- [WHAT IS BEING ASKED]: For this listing, the lines between the one holding "u.call? h = some r)" and the one holding "f.ext = some x)", inclusive, must be set down exactly.
- Opening Delimiter -
-- ==== Sys2Proof/Proofs/OfferEntries.lean ====
section
/-! PROOFS. ALERT, ANSWER, REFUSE and the end of a response window (O34 to O37). -/

namespace Sys2Proof.Machine

section
variable {s : State} {k : Floor} {a : Addr} {handle : Byte} {h : Handle} {r : CallRecord} {f : FloorSide}

/-- Settles O35: the entry changes, and the first ALERT of a call makes it ring. -/
theorem alertRings : Obligations.AlertRings := by
  intro s k a handle h r f j e hp hu hh hr hf hk he hes far
  have h1 := (Work.Makes.start True s).modEntry hr hf j fun e => { e with state := .alerting, window := none }
  have hcall := (State.bare_call? h1.bare h).trans (State.call?_putCall_self ..)
  refine ⟨fun hst hroom => ?_, fun hst => ?_⟩
  · refine (exec_alert ..).trans ((onResponse_matched hp hu hh
      (State.matchedEntry_eq hr hf hk (.inl hst) he hes)).trans (congrArg Host.Outcome.next ?_))
    dsimp only
    rw [Work.withCall_live hcall, if_pos hst]
    have ht : ((Work.start s).modEntry h j fun e => { e with state := .alerting, window := none }).st.ringTime =
        s.retained.timers.ring := rfl
    rw [ht]
    have h2 := (h1.modCall (f := fun r => { r with
      state := .ringing, timer := startTimer .ringTime s.retained.timers.ring }) (State.call?_putCall_self ..)).progressDown
        r .alerting fun _ => State.roomL.mono (s := s) hroom (r.cellsDown_length _)
    rw [State.putCall_putCall] at h2
    exact h2.finish (by simp [Work.modEntry])
  · refine (exec_alert ..).trans ((onResponse_matched hp hu hh
      (State.matchedEntry_eq hr hf hk (.inr hst) he hes)).trans (congrArg Host.Outcome.next ?_))
    dsimp only
    rw [Work.withCall_live hcall, if_neg (by simp [hst])]
    exact h1.finish (by simp [Work.modEntry])

/-- The talk-limit timer of a class (R141). -/
theorem State.talkTimer_cases (s : State) (cls : Class) :
    (s.retained.talkLimits[cls] = 0 → s.talkTimer cls = none) ∧
    (0 < s.retained.talkLimits[cls] → s.retained.talkLimits[cls] ≤ 200 → s.talkTimer cls =
      some { purpose := .talkLimit, left := s.retained.talkLimits[cls], near := none }) ∧
    (200 < s.retained.talkLimits[cls] → s.talkTimer cls =
      some { purpose := .talkLimit, left := s.retained.talkLimits[cls], near := some (s.retained.talkLimits[cls] - 100) }) := by
  have hf : Config.nearFloor = 200 := rfl
  have hm : Config.nearMargin = 100 := rfl
  unfold State.talkTimer
  dsimp only
  generalize s.retained.talkLimits[cls] = limit
  refine ⟨fun h => if_pos h, fun h h' => ?_, fun h => ?_⟩
  · rw [if_neg (by omega), if_neg (by omega)]
  · rw [if_neg (by omega), if_pos (by omega), hm]

/-- Settles O34: an ANSWER and a DIAL of an offered flat both connect the call. -/
theorem answerConnects : Obligations.AnswerConnects := by
  refine ⟨State.talkTimer_cases, fun s k a h r f l i lowKey hp hu hr hf hk hst hl hi hlow hL hF => ?_⟩
  have h1 := (Work.Makes.start True s).connectFlat hr (a := a) hf hl hi (key := lowKey)
    (by rw [CallRecord.openKey_L, hlow]; rfl) (fun _ => hL) fun _ => hk ▸ hF
  refine ⟨fun j e he hes handle hh => ?_, fun n role hn hact => ?_⟩
  · exact (exec_answer ..).trans ((onResponse_matched hp hu hh
      (State.matchedEntry_eq hr hf hk hst he hes)).trans (congrArg Host.Outcome.next (h1.finish (by simp))))
  · rw [exec_dial, execDial, onFloor_receives hp hu, Work.start_st, hn]
    dsimp only
    rw [hact]
    exact congrArg Host.Outcome.next (h1.finish (by simp))

/-! ## The count of the entries -/

theorem List.modify_eq_map_self {l : List OfferEntry} {e : OfferEntry} (he : l = [e]) (g : OfferEntry → OfferEntry) {j : Nat}
    (hj : l[j]? = some e) : l.modify j g = [g e] := by
  subst he
  cases j with
  | zero => rfl
  | succ j => simp at hj

/-- The entry that has changed is in the list. -/
theorem mem_modify {l : List OfferEntry} {e : OfferEntry} {j : Nat} (hj : l[j]? = some e) (g : OfferEntry → OfferEntry) :
    g e ∈ l.modify j g := by
  refine List.mem_of_getElem? (i := j) ?_
  rw [List.getElem?_modify_eq, hj]
  rfl

theorem entry_not_ended {l : List OfferEntry} (h : ∃ x ∈ l, x.state ≠ .refused ∧ x.state ≠ .absent) :
    ∃ x ∈ l, x.ended = false := by
  obtain ⟨x, hx, h1, h2⟩ := h
  exact ⟨x, hx, by simp [OfferEntry.ended, h1, h2]⟩

/-- While an entry has not ended, nothing follows the change of another (R117, R118). -/
theorem Work.entries_stay {w : Work} (hr : w.st.call? h = some r) (hf : r.far = .floor f)
    (hno : ∃ x ∈ f.entries, x.ended = false) : (w.followOn h).countEntries h = w := by
  rw [Work.followOn_nothing hr hf, Work.countEntries_nothing hr hf hno]
  refine .inr (.inr fun e he => ?_)
  obtain ⟨x, hx, hn⟩ := hno
  rw [he, List.mem_singleton] at hx
  exact hx ▸ hn

/-- When every entry has ended, and none is to follow, the call ends (R118). -/
theorem Work.entries_end {w : Work} (hr : w.st.call? h = some r) (hf : r.far = .floor f)
    (hno : f.mode ≠ .followOn ∨ f.ext = none ∨ 2 ≤ f.entries.length) (hall : ∀ x ∈ f.entries, x.ended = true) :
    (w.followOn h).countEntries h = w.release h (entriesCause f.entries) := by
  rw [Work.followOn_nothing hr hf, Work.countEntries_release hr hf hall]
  refine hno.imp_right (Or.imp_right fun hlen e he => ?_)
  rw [he] at hlen
  simp at hlen

/-- The extension's offer goes out, and the count finds its entry in SENT (R117). -/
theorem Work.Makes.followOn_counts {R : Prop} {w : Work} {u : State} (hm : w.Makes R u) (hr : u.call? h = some r)
    (hf : r.far = .floor f) {x : Addr} {e : OfferEntry} (hmode : f.mode = .followOn) (hext : f.ext = some x)
    (hent : f.entries = [e]) (he : e.ended = true) (hF : R → u.roomF f.port 1) :
    (w.followOn h).countEntries h = w.followOn h ∧
      (w.followOn h).Makes R ((u.putCall h (r.withEntries f [e, u.sentEntry x])).sentF f.port
        [offerCell h r.ownedLane x]) := by
  have h1 := hm.followOn hr hf hmode hext hent he hF
  have hcall := (State.bare_call? h1.bare h).trans
    ((State.call?_sentF _ _ _ _).trans (State.call?_putCall_self u h (r.withEntries f [e, u.sentEntry x])))
  exact ⟨Work.countEntries_nothing hcall rfl ⟨u.sentEntry x, by simp, rfl⟩, h1⟩

theorem Work.modEntry_runs (w : Work) (h : Handle) (i : Nat) (g : OfferEntry → OfferEntry) :
    (w.modEntry h i g).runs = w.runs := rfl

@[simp] theorem Work.offerAlone_runs (w : Work) (h : Handle) (a : Addr) : (w.offerAlone h a).runs = w.runs :=
  Work.withCall_runs fun r => by split <;> simp

@[simp] theorem Work.followOn_runs (w : Work) (h : Handle) : (w.followOn h).runs = w.runs := by
  refine Work.withCall_runs fun r => ?_
  split
  · split
    · split <;> simp
    · rfl
  · rfl

theorem State.roomToEnd_putCall {c : Cause} {r' : CallRecord} (hroom : s.roomToEnd h r c) :
    (s.putCall h r').roomToEnd h r c := hroom

/-- Settles O36: while an entry stands nothing more, else a follow-on offer or the end of the call. -/
theorem refuseCounts : Obligations.RefuseCounts := by
  intro s k a handle h r f j e hp hu hh hr hf hk hst he hes f' r'
  have hj := entryOf_getElem? he
  have h1 : ((Work.start s).modEntry h j fun e => { e with state := .refused, window := none }).Makes True
      (s.putCall h r') := (Work.Makes.start True s).modEntry hr hf j _
  have hcall := (State.bare_call? h1.bare h).trans (State.call?_putCall_self ..)
  have hexec : ∀ u, ((((Work.start s).modEntry h j fun e => { e with state := .refused, window := none }).followOn
      h).countEntries h).finish = u → exec (.refuse k a handle) s = .next u := fun u hu' =>
    (exec_refuse ..).trans ((onResponse_matched hp hu hh (State.matchedEntry_eq hr hf hk hst he hes)).trans
      (congrArg Host.Outcome.next hu'))
  have hmem : ({ e with state := .refused, window := none } : OfferEntry) ∈ f'.entries := mem_modify hj _
  refine ⟨fun hno => ?stay, fun hno hall hroom hl => ?ends, fun x hmode hext hent hF => ?follows⟩
  case stay =>
    refine hexec _ ?_
    rw [Work.entries_stay hcall rfl (entry_not_ended hno)]
    exact h1.finish rfl
  case ends =>
    have hcause : entriesCause f'.entries = .refused := by
      refine if_pos (List.any_eq_true.2 ⟨_, hmem, rfl⟩)
    refine hexec _ ?_
    rw [Work.entries_end hcall rfl (hno.imp_right (Or.imp_right fun hlen => ?len))
      fun x hx => (OfferEntry.ended_iff x).2 (hall x hx), hcause]
    case len => simpa [f'] using hlen
    rw [h1.release_roomToEnd (State.call?_putCall_self ..) rfl (hl.waitersOn_putCall r') (State.roomToEnd_putCall hroom),
      State.ended_putCall]
  case follows =>
    have hf' : f'.entries = [{ e with state := .refused, window := none }] := List.modify_eq_map_self hent _ hj
    obtain ⟨hcount, h2⟩ := h1.followOn_counts (State.call?_putCall_self ..) rfl (f := f') hmode hext hf' rfl
      fun _ => hk ▸ hF
    rw [State.putCall_putCall] at h2
    refine hexec _ ?_
    rw [hcount, h2.finish (by simp [Work.modEntry_runs]), hf', ← hk]
    rfl

/-! ## The end of a response window -/

/-- What takes an entry in SENT or ALERTING to the rules of R116: its timer in SENT, or a matched REPEAT. -/
theorem exec_windowEnds {j : Fin 2} {e : OfferEntry} {c : Instr} (hp : s.powered = true) (hu : s.floorUp k = true)
    (hr : s.call? h = some r) (hf : r.far = .floor f) (hk : f.port = k) (hst : r.state = .offering ∨ r.state = .ringing)
    (hj : f.entries[j.val]? = some e)
    (hc : (c = .responseWindowExpiry h j ∧ e.window.isSome = true) ∨
      ∃ handle : Byte, handle.toNat = h.val ∧ entryOf e.addr f.entries = some (j.val, e) ∧
        c = .repeatOffer k e.addr handle) (hes : e.state = .sent) :
    exec c s = .next ((Work.start s).windowEnds h j.val e).finish := by
  rcases hc with ⟨rfl, hw⟩ | ⟨handle, hh, he, rfl⟩
  · rw [exec_responseWindowExpiry, execResponseWindowExpiry, event_powered hp,
      Work.withCall_live (w := Work.start s) hr]
    split
    · next f' hf' =>
      cases hf.symm.trans hf'
      rw [hj]
      dsimp only
      rw [if_pos ⟨hst, hes, hw⟩]
    · next hf' => exact absurd hf (hf' f)
  · refine (exec_repeatOffer ..).trans ((onResponse_matched hp hu hh
      (State.matchedEntry_eq hr hf hk hst he (.inl hes))).trans ?_)
    rw [if_pos hes]

/-- A REPEAT in ALERTING has the OFFER sent again alone. -/
theorem exec_repeatOffer_alerting {j : Fin 2} {e : OfferEntry} (hp : s.powered = true) (hu : s.floorUp k = true)
    (hr : s.call? h = some r) (hf : r.far = .floor f) (hk : f.port = k) (hst : r.state = .offering ∨ r.state = .ringing)
    (hh : handle.toNat = h.val) (he : entryOf e.addr f.entries = some (j.val, e)) (hes : e.state = .alerting)
    (hF : s.roomF k 1) :
    exec (.repeatOffer k e.addr handle) s = .next (s.sentF k [offerCell h r.ownedLane e.addr]) := by
  have h1 := (Work.Makes.start True s).offerAlone hr hf (fun _ => hk ▸ hF) e.addr
  refine (exec_repeatOffer ..).trans ((onResponse_matched hp hu hh
    (State.matchedEntry_eq hr hf hk hst he (.inr hes))).trans ?_)
  rw [if_neg (by simp [hes]), h1.finish (by simp), hk]

theorem State.withEvent_putCall (s : State) (h : Handle) (r : CallRecord) (e : Event) :
    (s.putCall h r).withEvent e = (s.withEvent e).putCall h r := by
  have hn : (s.putCall h r).noticeOf e = s.noticeOf e := rfl
  unfold State.withEvent
  rw [hn, ← (TableChange.putCall h r).sentL]
  rfl

theorem entriesCause_eq (l : List OfferEntry) :
    entriesCause l = if ∃ x ∈ l, x.state = .refused then .refused else .handsetAbsent := by
  have : (l.any fun e => e.state == .refused) = true ↔ ∃ x ∈ l, x.state = .refused := by simp
  simp only [entriesCause, this]

/-- Settles O37: below three retries the OFFER again, else the entry is ABSENT and the entries are counted. -/
theorem windowEnds : Obligations.WindowEnds := by
  intro s k h r f j e hp hu hr hf hk hst hj c hc
  have hmax : Config.maxRetries = 3 := rfl
  refine ⟨?retry, ?absent, ?alerting⟩
  case retry =>
    intro hes hret hF
    have h1 := (Work.Makes.start True s).modEntry hr hf j.val fun e =>
      { e with retries := e.retries + 1, window := some s.retained.timers.window }
    have h2 := h1.offerAlone (State.call?_putCall_self ..) rfl (fun _ => hk ▸ hF) e.addr
    rw [exec_windowEnds hp hu hr hf hk hst hj hc hes, Work.windowEnds, if_pos (by omega), Work.start_st,
      h2.finish (by simp [Work.modEntry_runs]), ← hk]
  case alerting =>
    intro hes hrep hF
    obtain ⟨handle', hrep⟩ := hrep
    rcases hc with ⟨rfl, -⟩ | ⟨handle, hh, he, rfl⟩
    · cases hrep
    · exact exec_repeatOffer_alerting hp hu hr hf hk hst hh he hes hF
  case absent =>
    intro hes hret hL f' r'
    have h1 := ((Work.Makes.start True s).modEntry hr hf j.val fun e =>
      { e with state := .absent, window := none }).raise (e := .handsetAbsent) (fun _ => ⟨rfl, rfl⟩)
        fun _ => State.roomL.mono (s := s) hL (by omega)
    have hcallS : ((s.putCall h r').withEvent .handsetAbsent).call? h = some r' :=
      (State.call?_withEvent ..).trans (State.call?_putCall_self ..)
    have hcall := (State.bare_call? h1.bare h).trans hcallS
    have hexec : ∀ u, (((((Work.start s).modEntry h j.val fun e => { e with state := .absent, window := none }).raise
        .handsetAbsent).followOn h).countEntries h).finish = u → exec c s = .next u := fun u hu' => by
      rw [exec_windowEnds hp hu hr hf hk hst hj hc hes, Work.windowEnds, if_neg (by omega), hu']
    refine ⟨fun hno => hexec _ ?_, ?_, fun x hmode hext hent hF => hexec _ ?_⟩
    · rw [Work.entries_stay hcall rfl (entry_not_ended hno)]
      exact h1.finish rfl
    · intro hno hall cause hroom hl
      refine hexec _ ?_
      have hlen : f.mode ≠ .followOn ∨ f.ext = none ∨ 2 ≤ f'.entries.length :=
        hno.imp_right (Or.imp_right fun hlen => by simpa [f'] using hlen)
      have hcause : entriesCause f'.entries = cause := entriesCause_eq _
      rw [State.withEvent_putCall] at h1 hcallS
      have hline : (s.withEvent .handsetAbsent).InLine ((s.withEvent .handsetAbsent).waitersOn h r') := by
        rw [State.withEvent_waitersOn]
        exact hl.congr fun x _ => State.call?_withEvent ..
      rw [Work.entries_end hcall rfl hlen fun x hx => (OfferEntry.ended_iff x).2 (hall x hx), hcause,
        h1.release_roomToEnd hcallS rfl (hline.waitersOn_putCall r') (State.roomToEnd_putCall hroom), State.ended_putCall]
    · have hf' : f'.entries = [{ e with state := .absent, window := none }] := List.modify_eq_map_self hent _ hj
      obtain ⟨hcount, h2⟩ := h1.followOn_counts hcallS rfl (f := f') hmode hext hf' rfl fun _ => by
        rw [State.roomF_withEvent]
        exact hk ▸ hF
      have hs : ((s.putCall h r').withEvent .handsetAbsent).sentEntry x = s.sentEntry x := by simp [State.sentEntry]
      rw [hcount, h2.finish (by simp [Work.modEntry_runs]), hs, State.withEvent_putCall, State.putCall_putCall,
        State.withEvent_putCall, hf', ← hk]
      rfl

end

end Sys2Proof.Machine
end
- Closing Delimiter -
- [WRITTEN SOLUTION]:
theorem Work.Makes.followOn_counts {R : Prop} {w : Work} {u : State} (hm : w.Makes R u) (hr : u.call? h = some r)
    (hf : r.far = .floor f) {x : Addr} {e : OfferEntry} (hmode : f.mode = .followOn) (hext : f.ext = some x)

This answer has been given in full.